Professor Stephen Hawking

Professor Stephen Hawking, regarded as one of the most brilliant theoretical physicists in history, has hailed the team behind NASA's New Horizons mission to Pluto.

“I would like to congratulate the New Horizons team and NASA for their historic flyby of Pluto. The culmination of a decade-long mission, I can’t wait to see what new information the New Horizons spacecraft will reveal about our distant relative,” Hawking said in a video posted on his Facebook account on Tuesday.

“The revelations of New Horizons may help us to understand better how our solar system was formed. We explore because we are human, and we want to know. I hope that Pluto will help us on that journey. I will be watching closely, and I hope you will, too,” he further added.
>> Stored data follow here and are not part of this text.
-- ==== Sys2Proof/Machine/Replay.lean ====
section
/-! DEFINITION. The take port and grants, replays, pier quarantine and the monitors of the piers (04 R145 to R156, R167 to
R177). -/

namespace Sys2Proof.Machine

/-! ## Module reset requests (R177, R663) -/

/-- The MSS asks for a module reset with the cause that MSS_RESET_CAUSE will show (R679): no further grant, release or fetch,
and every coalesced anchor write is issued, unless the fabric has no clock (R663). An earlier request stands; one under quiesce
is absorbed (R676). -/
def State.requestReset (cause : BitVec 4) (s : State) : State :=
  if s.boot.request.isSome || s.pwr.quiesce then s
  else
    let s := { s with boot.request := some cause, dsp.noGrant := true, deck.noRelease := true, hiu.noFetch := true }
    if s.clk.stopped then s else s.flushKeySeq

/-! ## Replays (R169, R172, R323) -/

/-- Staged results of the attempt are dropped and its pins end; the staged inputs stay (R169, R170, R277). -/
def State.dropAttempt (d : Nat) (s : State) : State :=
  (s.cancelReqs d |>.endPins d).modEnt d (fun e =>
    { e with phase := .idle, post := ⟨0, [], [], []⟩, fetched := [] })

/-- The item becomes HELD after its third fault (R172, R185, R715). -/
def State.holdItem (d : Nat) (s : State) : State :=
  match s.entOf d with
  | none => s
  | some e =>
    let f := flowIdOf e.desc + b2n (keyFlowOp (opcodeOf e.desc)) * 2 ^ 24
    let s := (s.setEnt d { e with st := .held, pier := none, onReplay := false }).event 1138 0x0404 e.fn f (opcodeOf e.desc) d
    { s with deck.heldLast := w32 (d + e.fn * 2 ^ 15 + 2 ^ 31) }

/-- Restart: the same pier runs the item again (R169). An ORPHAN's work ends instead. -/
def State.restart (d : Nat) (s : State) : State :=
  match s.entOf d with
  | none => s
  | some e =>
    match e.st with
    | .orphan => (s.cancelReqs d |>.releasePier e.pier).leave d
    | .running =>
      let s := s.dropAttempt d
      if e.attempt = 2 then (s.releasePier e.pier).holdItem d
      else
        ({ s with dsp.cntReplay := s.dsp.cntReplay + 1 }).modEnt d (fun e => { e with attempt := e.attempt + 1 })
          |>.startItem d
    | _ => s

/-- The pointer of the entry order into the replay list moves past the pier that held the item (R169, R178). -/
def State.replayMove (p : Option Nat) (s : State) : State :=
  match p with
  | none => s
  | some p => { s with dsp.replayPtr := (p + 1) % 128 }

/-- An item enters the replay list at its tail (R169). -/
def State.toReplay (d : Nat) (s : State) : State := { s with dsp.replayList := s.dsp.replayList ++ [d] }

/-- Re-dispatch: the item goes to the tail of the replay list (R169). An ORPHAN's work ends instead. The pier that held it
is dealt with by the caller. -/
def State.redispatch (d : Nat) (s : State) : State :=
  match s.entOf d with
  | none => s
  | some e =>
    match e.st with
    | .orphan => (s.cancelReqs d).leave d
    | .running | .done =>
      let s := s.dropAttempt d
      if e.attempt = 2 then s.holdItem d
      else
        let s := ({ s with dsp.cntReplay := s.dsp.cntReplay + 1 }).modEnt d (fun e => { e with
          attempt := e.attempt + 1, st := .ready, onReplay := true, replay := true, pier := none })
        (s.replayMove e.pier).toReplay d
    | _ => s

/-! ## Pier quarantine (R175, R176) -/

/-- Piers kept out. -/
def State.piersOut (s : State) : Nat := ((List.range 128).filter (fun p => s.pierOf p == .out)).length

/-- A pier is kept out; when every pier is, the MSS performs a module reset (R176, R177). -/
def State.keepOutPier (p cause : Nat) (s : State) : State :=
  let s := (s.setPier p .out).event (1024 + p / 8) 0x0403 p cause 0 0
  if s.piersOut = 128 then s.requestReset 1 else s

/-- A pier fault: the pier is quarantined and the item it holds is re-dispatched (R167, R175, R176). -/
def State.pierFails (p cause : Nat) (s : State) : State :=
  let held : Option Nat := match s.pierOf p with
    | .holding d => some d
    | _ => none
  match s.pierOf p with
  | .quarantined | .out | .parked => s
  | _ =>
    let q := tblGet 0 s.dsp.quar p + 1
    let s := { s with dsp.quar := tblSet 0 p q s.dsp.quar }
    let s := (s.setPier p .quarantined).event (1024 + p / 8) 0x0401 p cause (held.getD 0xFFFFFFFF) q
    let s := s.clearInst .pierLocal p
    let s := match held with
      | some d => s.redispatch d
      | none => s
    if 3 ≤ q then s.keepOutPier p 2 else s

/-! ## The take port and the grant (R145 to R152) -/

/-- Piers waiting at their take ports, which may be granted an item (R152). -/
def State.waitingPiers (s : State) : Nat := (s.dsp.piers.filter (fun x => x.2 == .waiting)).length

/-- DSP_STATUS.LONG: piers that hold class 3 or 4 items (R182). -/
def State.longPiers (s : State) : Nat :=
  (s.held.filter (fun x => (x.2.st == .running || x.2.st == .orphan) && x.2.pier.isSome && (x.2.cls == 3 || x.2.cls == 4))).length

/-- DSP_CTRL.LONG_MAX, 0 treated as 1 (R181). -/
def State.longMax (s : State) : Nat := max 1 ((s.dsp.ctrl >>> 8).setWidth 8).toNat

/-- DSP_CTRL.RESERVE (R181). -/
def State.reserve (s : State) : Nat := ((s.dsp.ctrl >>> 1).setWidth 3).toNat

/-- The dispatcher makes grants: EN is 1 and nothing has stopped it (R181, R520, R636). -/
def State.granting (s : State) : Bool := s.dsp.ctrl.getLsbD 0 && !s.dsp.noGrant && !s.clk.stopped

/-- The earlier-arrived of two items. -/
def earlier (a b : Option (Nat × Entry)) : Option (Nat × Entry) :=
  match a, b with
  | none, x => x
  | x, none => x
  | some x, some y => if y.2.arrival < x.2.arrival then some y else some x

/-- The earliest-arrived item of a list. -/
def earliest (l : List (Nat × Entry)) : Option (Nat × Entry) := l.foldl (fun a x => earlier a (some x)) none

/-- The READY items on ready lists: not on the replay list (R142). -/
def State.readyItems (s : State) : List (Nat × Entry) := s.held.filter (fun x => x.2.st == .ready && !x.2.onReplay)

/-- An item is a possible head: a class 3 or 4 item only while LONG_MAX allows it (R143). -/
def headAllowed (long : Bool) (x : Nat × Entry) : Bool := !(x.2.cls == 3 || x.2.cls == 4) || long

/-- The eligible head of a tenant at a level among the allowed items: the earlier-arrived of its two lists (R143, R145). -/
def headOf (items : List (Nat × Entry)) (lvl t : Nat) : Option (Nat × Entry) :=
  earliest (items.filter (fun x => x.2.prio == lvl && x.2.fn == t))

/-- The next tenant after `t`, in tenant order, with an eligible head at a level. -/
def nextTenant (items : List (Nat × Entry)) (lvl t : Nat) : Nat :=
  let ts := (items.filter (fun x => x.2.prio == lvl)).map (fun x => x.2.fn)
  let key := fun (u : Nat) => (u + 1025 - t - 1) % 1025
  ts.foldl (fun best u => if key u < key best then u else best) (ts.headD t)

/-- The dispatcher's selection state at a level: turn, freshness, deficits. -/
structure Sel where
  turn : Nat
  visited : Bool
  deficit : Tbl Nat

/-- The loop of R145 at one level; `fuel` bounds its rounds. -/
def selectAt (items : List (Nat × Entry)) (weight : Nat → Nat) (lvl : Nat) : Nat → Sel → Option ((Nat × Entry) × Sel)
  | 0, _ => none
  | fuel + 1, x =>
    let t := x.turn
    let k := 2048 * lvl + t
    let x := if x.visited then x else { x with deficit := tblMod 0 k (· + 16 * weight t) x.deficit, visited := true }
    match headOf items lvl t with
    | none =>
      selectAt items weight lvl fuel ⟨nextTenant items lvl t, false, tblSet 0 k 0 x.deficit⟩
    | some h =>
      if h.2.cost ≤ tblGet 0 x.deficit k then some (h, { x with deficit := tblMod 0 k (· - h.2.cost) x.deficit })
      else selectAt items weight lvl fuel ⟨nextTenant items lvl t, false, x.deficit⟩

/-- The ready-list item that a grant takes, and the state of the selection after it (R145, R146). -/
def State.selectReady (s : State) : Option (Nat × State) :=
  let long := decide (s.longPiers < s.longMax)
  let items := s.readyItems.filter (headAllowed long)
  match [3, 2, 1, 0].find? (fun l => items.any (fun x => x.2.prio == l)) with
  | none => none
  | some l =>
    let sel : Sel := ⟨tblGet 0 s.dsp.turn l, tblGet false s.dsp.visited l, s.dsp.deficit⟩
    let weight := fun (t : Nat) => ((s.tnOf t).sched.setWidth 8).toNat
    match selectAt items weight l 134217728 sel with
    | none => none
    | some (h, x) =>
      some (h.1, { s with
        dsp.turn := tblSet 0 l x.turn s.dsp.turn
        dsp.visited := tblSet false l x.visited s.dsp.visited
        dsp.deficit := x.deficit })

/-- The 64-bit handle of R149. -/
def handleOf (d : Nat) (e : Entry) : DWord :=
  w64 (d + b2n e.replay * 2 ^ 15 + e.fn * 2 ^ 16 + e.gen.toNat * 2 ^ 32 + e.cls * 2 ^ 48 + e.attempt * 2 ^ 51)

/-- A pier takes an item and starts its attempt (R149, R150). -/
def State.grantTo (p d : Nat) (s : State) : State :=
  match s.entOf d with
  | none => s
  | some e =>
    let s := s.setEnt d { e with st := .running, pier := some p, onReplay := false }
    let s := ({ s with dsp.pierPtr := (p + 1) % 128 }).setPier p (.holding d)
    (s.emit (.handle p (handleOf d e))).startItem d

/-- ITEM_GRANT (R145, R150, R151): the first waiting pier at or after the pointer is granted the head of the replay list,
or a ready-list item while more than RESERVE piers wait. -/
def execItemGrant (s : State) : Host.Outcome State Fault Refusal :=
  if !s.granting then .next s
  else
    match rotPier s with
    | none => .next s
    | some p =>
      match s.dsp.replayList with
      | d :: rest => .next (({ s with dsp.replayList := rest }).grantTo p d)
      | [] =>
        if s.waitingPiers ≤ s.reserve then .next s
        else
          match s.selectReady with
          | none => .next s
          | some (d, s) => .next (s.grantTo p d)
where
  /-- The first waiting pier at or after the pointer. -/
  rotPier (s : State) : Option Nat :=
    ((List.range 128).map (fun i => (s.dsp.pierPtr + i) % 128)).find? (fun p => s.pierOf p == .waiting)

/-- TAKE_PORT_READ (R149, R152): an idle pier stalls at its take port; a pier that the planner has marked parks instead. -/
def execTakePortRead (p : PierNo) (s : State) : Host.Outcome State Fault Refusal :=
  match s.pierOf p with
  | .idle =>
    if tblGet false s.dsp.parkNext p then
      .next (({ s with dsp.parkNext := tblSet false p false s.dsp.parkNext }).setPier p .parked)
    else .next (s.setPier p .waiting)
  | _ => .next s

/-! ## The monitors (R153 to R156, R167) -/

/-- The watchdog and stall faults are counted (R180). -/
def State.countWdog (s : State) : State := { s with dsp.cntWdog := s.dsp.cntWdog + 1 }

/-- ITEM_WATCHDOG_EXPIRY (R153): a pier overrun on an item of class 0, 1, 2 or 5 outside monitored waits (R154). -/
def execItemWatchdogExpiry (p : PierNo) (s : State) : Host.Outcome State Fault Refusal :=
  match s.pierOf p with
  | .holding d =>
    match s.entOf d with
    | some e =>
      let waits : Bool := match e.phase with
        | .binding _ | .input _ => true
        | _ => false
      if e.cls = 3 ∨ e.cls = 4 ∨ waits then .next s else .next (s.countWdog.pierFails p 3)
    | none => .next s
  | _ => .next s

/-- PIER_STALL_DETECT (R155): a pier in service that retires nothing outside its take port and monitored waits. -/
def execPierStallDetect (p : PierNo) (s : State) : Host.Outcome State Fault Refusal :=
  match s.pierOf p with
  | .holding d =>
    let waits : Bool := match s.entOf d with
      | some e => (match e.phase with
        | .binding _ | .input _ => true
        | _ => false)
      | none => false
    if waits then .next s else .next (s.countWdog.pierFails p 2)
  | .idle => .next (s.countWdog.pierFails p 2)
  | _ => .next s

/-- PIER_FAULT (R167, R175): a dual-decision mismatch, or an uncorrectable word of the pier's local memory. -/
def execPierFault (p : PierNo) (localMemory : Bool) (s : State) : Host.Outcome State Fault Refusal :=
  .next (s.pierFails p (b2n localMemory))

/-- PIER_SELF_TEST_END (R175, R176): a pass returns the pier to its take port, a failure keeps it out. -/
def execPierSelfTestEnd (p : PierNo) (pass : Bool) (s : State) : Host.Outcome State Fault Refusal :=
  if s.pierOf p ≠ .quarantined then .next s
  else
    let s := s.event (1024 + p / 8) 0x0402 p (b2n !pass) 0 0
    if pass then .next (s.setPier p .idle) else .next (s.keepOutPier p 1)

end Sys2Proof.Machine
end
This July 13, 2015 NASA image received July 14, 2015 shows an image of Pluto and Charon presented in false colors to make differences in surface material and features easy to see. (AFP)

Moving faster than any man-made spacecraft ever at a speed of about 30,800 miles per hour (50,000 kph), the nuclear-powered New Horizons managed to make its flyby of the dwarf planet Pluto at 1149 GMT on Tuesday, after a decade-long journey.

It takes about four and a half hours for signals to travel one-way between New Horizons and the Earth.

"The New Horizons spacecraft passes its closest approach mark at Pluto after a three billion mile (4.82 billion kilometers) journey," NASA said on Tuesday.

The United States President Barack Obama also congratulated the mission success on his Tweeter account on Tuesday.

An artistic representation of New Horizons spacecraft

The probe is carrying with it the ashes of the American astronomer Clyde William Tombaugh, who discovered the remote icy object in 1930.

New Horizons was launched in 2006 to study Pluto, its moons, particularly Charon, and one or two other Kuiper belt objects as it flies past them. It spent most of its nine-year journey to Pluto in hibernation only to wake up in January.